[The Kreutzer Sonata and Other Stories by Leo Tolstoi]@TWC D-Link book
The Kreutzer Sonata and Other Stories

CHAPTER XXVIII
15/22

The origin of the evil is twofold.

It is due, in the first place, to a natural instinct, and, in the second, to the elevation of this instinct to a place to which it does not rightly belong.

This being so, the evil can only be remedied by effecting a change in the views now in vogue about "falling in love" and all that this term implies, by educating men and women at home through family influence and example, and abroad by means of healthy public opinion, to practice that abstinence which morality and Christianity alike enjoin.
This is my second contention.
In the third place I am of opinion that another consequence of the false light in which "falling in love," and what it leads to, are viewed in our society, is that the birth of children has lost its pristine significance, and that modern marriages are conceived less and less from the point of view of the family.
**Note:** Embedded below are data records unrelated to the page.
-- ==== Sys2Proof/Word.lean ====
section
/-! DEFINITION. The byte a link shifts, and nothing else: every other quantity of the part is a plain number. -/

namespace Sys2Proof

/-- One byte of a link frame, most significant bit first on the wire (R150). -/
abbrev Byte := BitVec 8

end Sys2Proof
end

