-- ==== Sys2Proof/Machine/State.lean ====
section
/-! DEFINITION. The whole state of the TSC-40 as plain data, block by block, and the state right after reset. -/

namespace Sys2Proof.Machine

/-! ## Small shared types -/

/-- One value for each of the four links. -/
structure PerLink (α : Type) where
  advance : α
  erector : α
  grout : α
  spoil : α
  deriving DecidableEq, Repr

/-- The value of a link. -/
def PerLink.get {α : Type} (p : PerLink α) : Link → α
  | .advance => p.advance
  | .erector => p.erector
  | .grout => p.grout
  | .spoil => p.spoil

/-- Replace the value of a link. -/
def PerLink.set {α : Type} (p : PerLink α) (l : Link) (x : α) : PerLink α :=
  match l with
  | .advance => { p with advance := x }
  | .erector => { p with erector := x }
  | .grout => { p with grout := x }
  | .spoil => { p with spoil := x }

/-- The same value for every link. -/
def PerLink.all {α : Type} (x : α) : PerLink α := ⟨x, x, x, x⟩

/-- Whether a timer runs (R43, R122). -/
inductive RunState where
  | stopped | running | paused
  deriving DecidableEq, Repr

/-- A timer of the part: its run state and its elapsed time in ms. -/
structure Timer where
  run : RunState
  elapsed : Nat
  deriving DecidableEq, Repr

/-- A timer at rest at 0. -/
def Timer.rest : Timer := ⟨.stopped, 0⟩

/-- Why the part was reset (R149, R166). -/
inductive ResetCause where
  | powerOn | resetPin
  deriving DecidableEq, Repr

/-! ## The input lines (R160) -/

/-- The levels of the input lines that rules read as levels; `true` is asserted (or high, for the travel phases).
The select lines are held as the phase of their link interface. -/
structure Pins where
  seated : Vector Bool 16       -- SEAT0..SEAT15
  retracted : Vector Bool 16    -- RLIM0..RLIM15
  estop : Bool                  -- ESTOP_N asserted
  travP : Bool                  -- TRAV_P high
  travQ : Bool                  -- TRAV_Q high
  resetN : Bool                 -- RESET_N asserted
  refclk : Bool                 -- REFCLK has edges
  deriving DecidableEq, Repr

/-! ## Timebase and reset (R141, R166, R167) -/

/-- The timebase and the restart record. -/
structure Timebase where
  running : Nat                 -- running time, ms, wraps at 4,294,967,296
  fallback : Bool               -- the clock fallback flag
  held : Option ResetCause      -- held in reset, with the cause being recorded
  cause : ResetCause            -- the cause of the last reset
  deriving DecidableEq, Repr

/-! ## The ring store (R2 to R21) -/

/-- One piece of a ring (R3). -/
structure Piece where
  number : Nat
  first : ShoeIndex
  span : Nat
  deriving DecidableEq, Repr
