/-- Sections 7.2, 7.3 and 6.2: FACE_PRESSURE stores the value, at most 1,000, with age 0 and the staleness timer at 0, and
removes FACE_STALE. Against the band in force, STROKE's while a stroke is open and PLAN's otherwise: outside the band it
raises FACE_BAND, and while a slice is open sets the flag and cuts the ceiling of a slice not yet cut; FACE_LIMIT follows the
hard limits. With no band in force it judges nothing and answers the three judgements as no (the model's choice, log 15). The
staleness timer at T_stale while a stroke is open adds FACE_STALE, which moves ADVANCING to HELD; short of it, or with no stroke open, the command is void (log 5). -/
def Obligations.FacePressureAndStaleness : Prop :=
  (∀ (s : State) (n : Nat), s.hears .spoil = true → n < 65536 →
     (s.stc.phase.isOpen = true → s.rst.stroke ≠ none) →
     ∃ t, exec (.facePressure .spoil (num2 n)) s = .next t ∧ s.heardOn t .spoil
       ∧ t.spm = { s.spm with
           pressure := some (min n 1000), age := some 0, stale := { s.spm.stale with elapsed := 0 } }
       ∧ (s.bandInForce = none →
           t = { s.withHold { s.hold with faceStale := false } with
               spm := t.spm, ntu := s.noted (s.holdNews t.hold), lif := t.lif }
             ∧ t.answered .spoil ⟨.ok, num2 (min n 1000) ++ [0#8, 0#8, 0#8]⟩)
       ∧ (s.bandInForce = none ↔ s.stc.phase.isOpen = false ∧ s.rst.plan = none)
       ∧ ∀ band, s.bandInForce = some band → ∀ f, f = band.1 → ∀ source, source = band.2.1 → ∀ ring, ring = band.2.2 →
           ∀ outside hard cut, outside = (decide (min n 1000 < f.low) || decide (f.high < min n 1000)) →
             hard = (decide (min n 1000 < f.low - f.margin) || decide (f.high + f.margin < min n 1000)) →
             cut = (outside && s.stc.phase.sliceOpen && !s.rgv.cutMark) →
           t = { s.withHold { s.hold with faceStale := false, faceLimit := hard } with
               spm := t.spm,
               rst := { s.rst with
                 stroke := if outside && s.stc.phase.sliceOpen
                   then s.rst.stroke.map (fun r => { r with flags := { r.flags with faceExcursion := true } })
                   else s.rst.stroke },
               rgv := if cut then { s.rgv with
                   ceiling := s.lim.a.ceilingFloor, threshold := max (s.rgv.ceiling / 2) s.lim.a.ceilingFloor,
                   cutMark := true } else s.rgv,
               ntu := s.noted ((if outside then [.faceBand (min n 1000) f.low f.high source ring s.stc.phase.sliceOpen] else [])
                 ++ (if cut then [.rateCut .faceBand s.rgv.ceiling t.rgv.ceiling t.rgv.threshold ring
                     ((s.stc.slice.map fun k => k.index).getD 0)] else [])
                 ++ s.holdNews t.hold),
               lif := t.lif }
             ∧ t.answered .spoil ⟨.ok, num2 (min n 1000) ++ choice outside ++ choice hard ++ choice cut⟩
             ∧ (s.stc.phase.isOpen = true →
                 source = .stroke ∧ some (ring, f) = s.rst.stroke.map (fun r => (r.number, r.face)))
             ∧ (s.stc.phase.isOpen = false →
                 source = .plan ∧ some (ring, f) = s.rst.plan.map (fun p => (p.number, p.face))))
  ∧ ∀ (s : State), s.running = true → s.steady = true →
      exec .stalenessTimeout s = .next
        (if s.stc.phase.isOpen = true ∧ s.lim.s.stale ≤ s.spm.stale.elapsed then
          { s.withHold { s.hold with faceStale := true } with
            ntu := s.noted (s.holdNews { s.hold with faceStale := true }) }
         else s)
I am of opinion that this is not right.
This is my third contention.
In the fourth place, I am of opinion that the children (who in our society are considered an obstacle to enjoyment--an unlucky accident, as it were) are educated not with a view to the problem which they will be one day called on to face and to solve, but solely with an eye to the pleasure which they may be made to yield to their parents.

The consequence is, that the children of human beings are brought up for all the world like the young of animals, the chief care of their parents being not to train them to such work as is worthy of men and women, but to increase their weight, or add a cubit to their stature, to make them spruce, sleek, well-fed, and comely.